<<<<
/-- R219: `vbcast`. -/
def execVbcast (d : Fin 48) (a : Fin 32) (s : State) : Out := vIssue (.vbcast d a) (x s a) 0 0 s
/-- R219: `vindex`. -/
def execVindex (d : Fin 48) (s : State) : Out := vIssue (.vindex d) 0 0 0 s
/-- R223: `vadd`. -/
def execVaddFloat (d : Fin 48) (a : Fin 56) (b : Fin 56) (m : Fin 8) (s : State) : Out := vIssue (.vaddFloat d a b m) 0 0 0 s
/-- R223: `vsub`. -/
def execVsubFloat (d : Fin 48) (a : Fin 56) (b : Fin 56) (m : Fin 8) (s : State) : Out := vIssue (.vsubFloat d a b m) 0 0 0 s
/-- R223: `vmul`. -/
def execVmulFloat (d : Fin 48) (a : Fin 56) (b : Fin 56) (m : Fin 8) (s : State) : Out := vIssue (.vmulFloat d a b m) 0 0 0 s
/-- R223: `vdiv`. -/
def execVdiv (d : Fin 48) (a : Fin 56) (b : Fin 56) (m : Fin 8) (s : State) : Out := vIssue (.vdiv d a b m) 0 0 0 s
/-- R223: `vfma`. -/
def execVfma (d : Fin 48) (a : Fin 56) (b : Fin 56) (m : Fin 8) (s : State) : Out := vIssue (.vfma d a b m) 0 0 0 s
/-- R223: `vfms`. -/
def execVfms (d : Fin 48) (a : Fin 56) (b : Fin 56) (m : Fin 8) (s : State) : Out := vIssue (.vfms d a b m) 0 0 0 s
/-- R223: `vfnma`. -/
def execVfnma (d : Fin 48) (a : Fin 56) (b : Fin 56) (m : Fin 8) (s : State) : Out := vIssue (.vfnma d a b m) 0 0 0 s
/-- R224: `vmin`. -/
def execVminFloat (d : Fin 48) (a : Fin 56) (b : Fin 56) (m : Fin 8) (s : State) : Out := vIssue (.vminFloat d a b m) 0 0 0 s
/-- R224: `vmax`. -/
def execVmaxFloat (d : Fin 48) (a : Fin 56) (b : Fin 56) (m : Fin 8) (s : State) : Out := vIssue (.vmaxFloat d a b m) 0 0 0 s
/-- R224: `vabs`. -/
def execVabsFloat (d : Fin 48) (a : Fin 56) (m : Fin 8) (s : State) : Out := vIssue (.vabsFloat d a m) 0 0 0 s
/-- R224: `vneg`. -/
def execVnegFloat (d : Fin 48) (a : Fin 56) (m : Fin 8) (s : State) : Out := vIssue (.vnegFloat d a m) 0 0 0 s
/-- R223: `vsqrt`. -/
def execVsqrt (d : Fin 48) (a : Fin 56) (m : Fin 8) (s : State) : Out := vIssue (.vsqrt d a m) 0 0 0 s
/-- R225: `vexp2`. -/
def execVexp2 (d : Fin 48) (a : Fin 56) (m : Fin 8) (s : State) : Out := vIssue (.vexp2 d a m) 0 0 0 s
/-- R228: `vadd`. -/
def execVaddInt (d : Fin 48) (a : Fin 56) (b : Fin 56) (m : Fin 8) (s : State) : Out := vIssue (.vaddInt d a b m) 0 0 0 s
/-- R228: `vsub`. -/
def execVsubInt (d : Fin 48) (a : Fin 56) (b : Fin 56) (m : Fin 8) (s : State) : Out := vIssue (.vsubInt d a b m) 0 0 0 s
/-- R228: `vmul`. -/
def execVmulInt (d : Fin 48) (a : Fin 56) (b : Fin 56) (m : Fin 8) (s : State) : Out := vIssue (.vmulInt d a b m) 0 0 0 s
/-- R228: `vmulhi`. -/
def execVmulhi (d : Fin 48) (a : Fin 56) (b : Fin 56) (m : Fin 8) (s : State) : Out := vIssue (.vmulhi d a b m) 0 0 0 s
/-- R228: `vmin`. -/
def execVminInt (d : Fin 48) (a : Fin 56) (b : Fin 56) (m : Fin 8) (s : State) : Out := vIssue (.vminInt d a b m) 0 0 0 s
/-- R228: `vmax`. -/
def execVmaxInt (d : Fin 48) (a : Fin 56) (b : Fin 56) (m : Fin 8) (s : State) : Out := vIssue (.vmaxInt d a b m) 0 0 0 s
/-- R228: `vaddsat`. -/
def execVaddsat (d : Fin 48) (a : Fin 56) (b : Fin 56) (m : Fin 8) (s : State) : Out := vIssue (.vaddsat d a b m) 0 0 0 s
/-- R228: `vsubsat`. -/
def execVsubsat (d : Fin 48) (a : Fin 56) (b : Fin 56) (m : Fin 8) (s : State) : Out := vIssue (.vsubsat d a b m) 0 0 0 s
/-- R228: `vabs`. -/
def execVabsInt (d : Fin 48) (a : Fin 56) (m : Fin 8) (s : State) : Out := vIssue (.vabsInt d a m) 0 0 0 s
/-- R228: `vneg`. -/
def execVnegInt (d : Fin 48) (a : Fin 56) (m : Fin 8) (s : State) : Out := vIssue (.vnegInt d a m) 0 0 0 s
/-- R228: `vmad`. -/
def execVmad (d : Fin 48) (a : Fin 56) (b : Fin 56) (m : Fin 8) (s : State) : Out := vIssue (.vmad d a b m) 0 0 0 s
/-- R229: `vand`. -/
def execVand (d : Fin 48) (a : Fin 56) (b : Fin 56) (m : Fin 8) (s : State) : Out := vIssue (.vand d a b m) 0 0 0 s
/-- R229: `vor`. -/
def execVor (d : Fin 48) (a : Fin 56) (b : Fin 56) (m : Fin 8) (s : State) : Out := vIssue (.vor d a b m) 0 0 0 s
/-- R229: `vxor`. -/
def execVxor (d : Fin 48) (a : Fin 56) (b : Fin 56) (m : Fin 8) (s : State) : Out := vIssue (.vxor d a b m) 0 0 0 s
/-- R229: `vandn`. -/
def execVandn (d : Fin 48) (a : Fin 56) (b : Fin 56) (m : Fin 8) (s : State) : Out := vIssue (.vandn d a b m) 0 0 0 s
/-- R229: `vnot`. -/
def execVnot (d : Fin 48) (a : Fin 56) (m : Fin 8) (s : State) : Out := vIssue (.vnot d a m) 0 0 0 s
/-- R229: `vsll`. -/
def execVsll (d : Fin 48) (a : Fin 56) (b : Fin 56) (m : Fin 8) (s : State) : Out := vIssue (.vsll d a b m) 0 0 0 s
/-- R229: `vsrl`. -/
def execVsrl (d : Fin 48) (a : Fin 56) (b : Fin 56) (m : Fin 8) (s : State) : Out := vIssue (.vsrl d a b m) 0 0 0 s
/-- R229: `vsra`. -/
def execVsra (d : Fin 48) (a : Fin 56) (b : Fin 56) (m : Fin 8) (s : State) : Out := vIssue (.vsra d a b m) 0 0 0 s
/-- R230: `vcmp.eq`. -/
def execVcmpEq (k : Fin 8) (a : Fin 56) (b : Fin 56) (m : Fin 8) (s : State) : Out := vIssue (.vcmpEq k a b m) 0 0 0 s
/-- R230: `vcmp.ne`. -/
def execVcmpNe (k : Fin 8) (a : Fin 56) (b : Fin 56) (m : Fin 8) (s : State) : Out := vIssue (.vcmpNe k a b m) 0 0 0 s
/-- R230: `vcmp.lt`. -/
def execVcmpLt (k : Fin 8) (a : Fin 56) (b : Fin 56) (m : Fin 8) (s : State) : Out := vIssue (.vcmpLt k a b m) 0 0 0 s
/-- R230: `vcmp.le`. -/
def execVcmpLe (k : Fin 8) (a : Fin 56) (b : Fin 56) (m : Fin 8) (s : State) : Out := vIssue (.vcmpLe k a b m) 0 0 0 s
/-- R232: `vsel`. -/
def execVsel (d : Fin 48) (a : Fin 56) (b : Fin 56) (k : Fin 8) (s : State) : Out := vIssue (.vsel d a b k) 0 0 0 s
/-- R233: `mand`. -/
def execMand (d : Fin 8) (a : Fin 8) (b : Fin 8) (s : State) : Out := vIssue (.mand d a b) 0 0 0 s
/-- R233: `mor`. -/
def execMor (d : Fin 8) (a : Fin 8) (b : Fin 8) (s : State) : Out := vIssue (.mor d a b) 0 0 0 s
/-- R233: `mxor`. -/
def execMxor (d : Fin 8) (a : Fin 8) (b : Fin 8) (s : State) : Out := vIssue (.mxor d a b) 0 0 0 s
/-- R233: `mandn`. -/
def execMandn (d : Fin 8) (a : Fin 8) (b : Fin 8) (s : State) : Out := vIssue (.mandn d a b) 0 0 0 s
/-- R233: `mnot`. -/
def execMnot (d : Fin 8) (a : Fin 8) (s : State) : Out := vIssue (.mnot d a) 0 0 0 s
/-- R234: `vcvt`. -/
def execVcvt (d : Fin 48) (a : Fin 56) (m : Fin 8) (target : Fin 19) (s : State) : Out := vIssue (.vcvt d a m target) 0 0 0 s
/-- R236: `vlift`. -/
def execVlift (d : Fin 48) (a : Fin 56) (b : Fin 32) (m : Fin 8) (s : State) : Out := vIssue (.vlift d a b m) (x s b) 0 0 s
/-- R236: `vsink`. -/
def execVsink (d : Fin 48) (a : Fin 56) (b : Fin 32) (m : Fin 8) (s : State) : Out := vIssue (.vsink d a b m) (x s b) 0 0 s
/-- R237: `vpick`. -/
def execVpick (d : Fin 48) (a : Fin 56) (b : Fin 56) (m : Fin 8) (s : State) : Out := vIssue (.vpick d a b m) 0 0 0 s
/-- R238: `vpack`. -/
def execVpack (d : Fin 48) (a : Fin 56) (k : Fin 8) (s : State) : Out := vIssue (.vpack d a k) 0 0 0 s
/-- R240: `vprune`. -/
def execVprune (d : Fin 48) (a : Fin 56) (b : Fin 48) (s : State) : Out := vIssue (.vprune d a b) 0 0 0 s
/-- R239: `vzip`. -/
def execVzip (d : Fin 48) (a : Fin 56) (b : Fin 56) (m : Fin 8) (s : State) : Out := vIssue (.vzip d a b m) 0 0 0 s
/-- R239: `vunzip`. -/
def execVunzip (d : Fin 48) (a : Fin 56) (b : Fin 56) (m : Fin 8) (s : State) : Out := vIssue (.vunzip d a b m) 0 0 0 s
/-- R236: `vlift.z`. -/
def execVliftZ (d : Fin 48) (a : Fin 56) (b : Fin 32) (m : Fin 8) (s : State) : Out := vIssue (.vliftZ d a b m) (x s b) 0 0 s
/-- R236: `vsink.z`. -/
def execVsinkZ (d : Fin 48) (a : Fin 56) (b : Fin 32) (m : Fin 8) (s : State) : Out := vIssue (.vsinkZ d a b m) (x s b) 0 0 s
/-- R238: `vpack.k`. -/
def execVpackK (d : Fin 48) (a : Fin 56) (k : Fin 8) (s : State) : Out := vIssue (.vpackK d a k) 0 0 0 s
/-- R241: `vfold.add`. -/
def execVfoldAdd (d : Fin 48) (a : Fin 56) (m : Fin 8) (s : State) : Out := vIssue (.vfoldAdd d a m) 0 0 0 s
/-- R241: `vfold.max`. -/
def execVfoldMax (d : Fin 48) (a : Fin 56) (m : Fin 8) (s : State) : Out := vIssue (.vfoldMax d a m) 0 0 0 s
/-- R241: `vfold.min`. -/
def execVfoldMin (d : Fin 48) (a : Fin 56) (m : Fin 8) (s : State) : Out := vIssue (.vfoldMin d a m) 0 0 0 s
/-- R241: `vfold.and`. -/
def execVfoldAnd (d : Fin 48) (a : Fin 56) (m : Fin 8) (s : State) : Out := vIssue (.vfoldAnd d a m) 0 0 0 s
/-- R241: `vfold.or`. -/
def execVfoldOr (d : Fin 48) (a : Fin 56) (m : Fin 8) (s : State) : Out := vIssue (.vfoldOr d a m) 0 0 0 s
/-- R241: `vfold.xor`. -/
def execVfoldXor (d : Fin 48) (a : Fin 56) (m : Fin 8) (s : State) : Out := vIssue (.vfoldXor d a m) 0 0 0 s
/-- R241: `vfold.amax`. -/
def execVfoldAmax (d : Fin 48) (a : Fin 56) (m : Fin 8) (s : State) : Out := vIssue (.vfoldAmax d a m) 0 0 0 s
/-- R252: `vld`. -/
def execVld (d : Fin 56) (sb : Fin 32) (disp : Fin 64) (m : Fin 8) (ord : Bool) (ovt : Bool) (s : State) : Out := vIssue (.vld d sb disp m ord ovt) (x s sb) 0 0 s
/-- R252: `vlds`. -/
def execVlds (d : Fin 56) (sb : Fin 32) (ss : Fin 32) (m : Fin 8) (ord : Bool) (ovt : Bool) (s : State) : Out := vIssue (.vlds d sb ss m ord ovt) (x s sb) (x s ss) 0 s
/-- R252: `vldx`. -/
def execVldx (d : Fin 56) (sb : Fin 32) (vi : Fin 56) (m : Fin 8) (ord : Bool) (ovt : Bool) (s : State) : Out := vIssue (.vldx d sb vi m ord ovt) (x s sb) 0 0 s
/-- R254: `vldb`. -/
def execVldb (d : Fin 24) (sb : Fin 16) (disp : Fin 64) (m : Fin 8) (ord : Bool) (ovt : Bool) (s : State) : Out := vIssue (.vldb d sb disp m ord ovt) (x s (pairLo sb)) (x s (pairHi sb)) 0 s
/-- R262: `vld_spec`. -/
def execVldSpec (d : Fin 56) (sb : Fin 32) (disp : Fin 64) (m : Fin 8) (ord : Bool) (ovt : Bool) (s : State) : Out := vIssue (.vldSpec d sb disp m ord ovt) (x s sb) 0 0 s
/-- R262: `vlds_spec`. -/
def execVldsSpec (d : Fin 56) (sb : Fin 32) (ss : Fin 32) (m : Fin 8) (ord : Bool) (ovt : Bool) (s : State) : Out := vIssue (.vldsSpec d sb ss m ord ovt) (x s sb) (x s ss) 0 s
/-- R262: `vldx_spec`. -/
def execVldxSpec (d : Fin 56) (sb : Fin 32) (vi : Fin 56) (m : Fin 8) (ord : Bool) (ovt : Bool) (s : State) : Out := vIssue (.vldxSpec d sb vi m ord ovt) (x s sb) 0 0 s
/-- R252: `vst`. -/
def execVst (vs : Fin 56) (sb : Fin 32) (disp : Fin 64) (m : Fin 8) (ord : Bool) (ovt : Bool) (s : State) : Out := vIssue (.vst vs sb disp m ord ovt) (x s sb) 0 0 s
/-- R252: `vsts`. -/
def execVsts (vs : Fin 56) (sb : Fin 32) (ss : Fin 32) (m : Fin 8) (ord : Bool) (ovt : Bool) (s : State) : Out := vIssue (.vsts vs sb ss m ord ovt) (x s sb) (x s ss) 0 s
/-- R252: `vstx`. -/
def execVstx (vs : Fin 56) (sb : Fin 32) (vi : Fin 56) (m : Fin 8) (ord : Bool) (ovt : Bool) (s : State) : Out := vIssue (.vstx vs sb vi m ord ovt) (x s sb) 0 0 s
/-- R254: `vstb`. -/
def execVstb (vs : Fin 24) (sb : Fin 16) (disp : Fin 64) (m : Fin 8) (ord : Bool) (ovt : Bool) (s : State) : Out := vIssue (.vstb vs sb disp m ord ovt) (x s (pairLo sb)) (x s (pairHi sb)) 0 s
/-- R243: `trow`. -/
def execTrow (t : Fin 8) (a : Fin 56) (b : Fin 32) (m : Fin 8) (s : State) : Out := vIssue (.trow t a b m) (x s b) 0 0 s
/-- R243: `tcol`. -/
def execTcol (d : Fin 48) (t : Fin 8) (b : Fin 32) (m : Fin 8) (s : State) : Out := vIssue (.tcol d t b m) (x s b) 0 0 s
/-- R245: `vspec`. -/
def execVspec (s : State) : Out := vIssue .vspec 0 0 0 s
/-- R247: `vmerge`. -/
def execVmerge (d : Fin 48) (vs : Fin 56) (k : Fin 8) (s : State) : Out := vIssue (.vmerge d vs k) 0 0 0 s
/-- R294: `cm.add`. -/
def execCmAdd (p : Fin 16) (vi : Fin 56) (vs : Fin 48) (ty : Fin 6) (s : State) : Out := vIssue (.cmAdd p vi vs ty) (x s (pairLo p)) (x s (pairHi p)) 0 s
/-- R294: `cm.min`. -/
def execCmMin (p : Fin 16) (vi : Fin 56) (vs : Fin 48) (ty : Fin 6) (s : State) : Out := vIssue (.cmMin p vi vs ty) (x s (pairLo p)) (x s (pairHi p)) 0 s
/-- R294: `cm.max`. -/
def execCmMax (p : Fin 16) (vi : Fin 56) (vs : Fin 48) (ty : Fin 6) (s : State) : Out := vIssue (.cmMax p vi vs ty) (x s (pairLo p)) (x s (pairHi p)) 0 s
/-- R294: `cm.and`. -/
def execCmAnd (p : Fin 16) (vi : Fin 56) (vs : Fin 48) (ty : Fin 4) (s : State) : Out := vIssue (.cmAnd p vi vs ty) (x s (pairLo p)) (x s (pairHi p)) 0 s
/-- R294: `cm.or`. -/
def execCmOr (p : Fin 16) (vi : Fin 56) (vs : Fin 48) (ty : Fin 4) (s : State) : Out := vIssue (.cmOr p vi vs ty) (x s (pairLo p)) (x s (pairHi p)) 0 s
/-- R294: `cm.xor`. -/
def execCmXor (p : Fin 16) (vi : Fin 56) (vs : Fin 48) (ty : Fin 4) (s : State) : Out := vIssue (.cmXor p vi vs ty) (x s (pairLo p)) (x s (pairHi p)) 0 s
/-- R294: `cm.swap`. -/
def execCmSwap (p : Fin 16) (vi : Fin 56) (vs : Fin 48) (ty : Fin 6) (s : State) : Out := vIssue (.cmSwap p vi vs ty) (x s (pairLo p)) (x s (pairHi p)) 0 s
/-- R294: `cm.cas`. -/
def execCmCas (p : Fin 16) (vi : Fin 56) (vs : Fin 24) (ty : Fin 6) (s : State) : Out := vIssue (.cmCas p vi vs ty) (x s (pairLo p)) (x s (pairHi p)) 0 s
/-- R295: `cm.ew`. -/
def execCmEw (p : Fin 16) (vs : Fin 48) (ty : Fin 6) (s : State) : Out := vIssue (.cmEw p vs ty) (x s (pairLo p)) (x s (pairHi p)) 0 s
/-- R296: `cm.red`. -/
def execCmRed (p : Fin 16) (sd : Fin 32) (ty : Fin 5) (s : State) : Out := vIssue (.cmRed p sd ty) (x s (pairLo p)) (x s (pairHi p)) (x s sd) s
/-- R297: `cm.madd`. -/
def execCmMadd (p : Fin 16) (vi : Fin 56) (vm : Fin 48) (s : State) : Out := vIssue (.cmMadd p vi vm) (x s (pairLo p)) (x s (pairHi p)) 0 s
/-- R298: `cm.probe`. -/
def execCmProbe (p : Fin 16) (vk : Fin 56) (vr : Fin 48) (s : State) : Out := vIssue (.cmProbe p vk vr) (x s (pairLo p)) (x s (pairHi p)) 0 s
>>>>
Within the material above, output exactly the lines from the one with "def execVnegInt (d" through the one with "def execVor (d", end lines included, and nothing besides.

def execVnegInt (d : Fin 48) (a : Fin 56) (m : Fin 8) (s : State) : Out := vIssue (.vnegInt d a m) 0 0 0 s
/-- R228: `vmad`. -/
def execVmad (d : Fin 48) (a : Fin 56) (b : Fin 56) (m : Fin 8) (s : State) : Out := vIssue (.vmad d a b m) 0 0 0 s
/-- R229: `vand`. -/
def execVand (d : Fin 48) (a : Fin 56) (b : Fin 56) (m : Fin 8) (s : State) : Out := vIssue (.vand d a b m) 0 0 0 s
/-- R229: `vor`. -/
def execVor (d : Fin 48) (a : Fin 56) (b : Fin 56) (m : Fin 8) (s : State) : Out := vIssue (.vor d a b m) 0 0 0 s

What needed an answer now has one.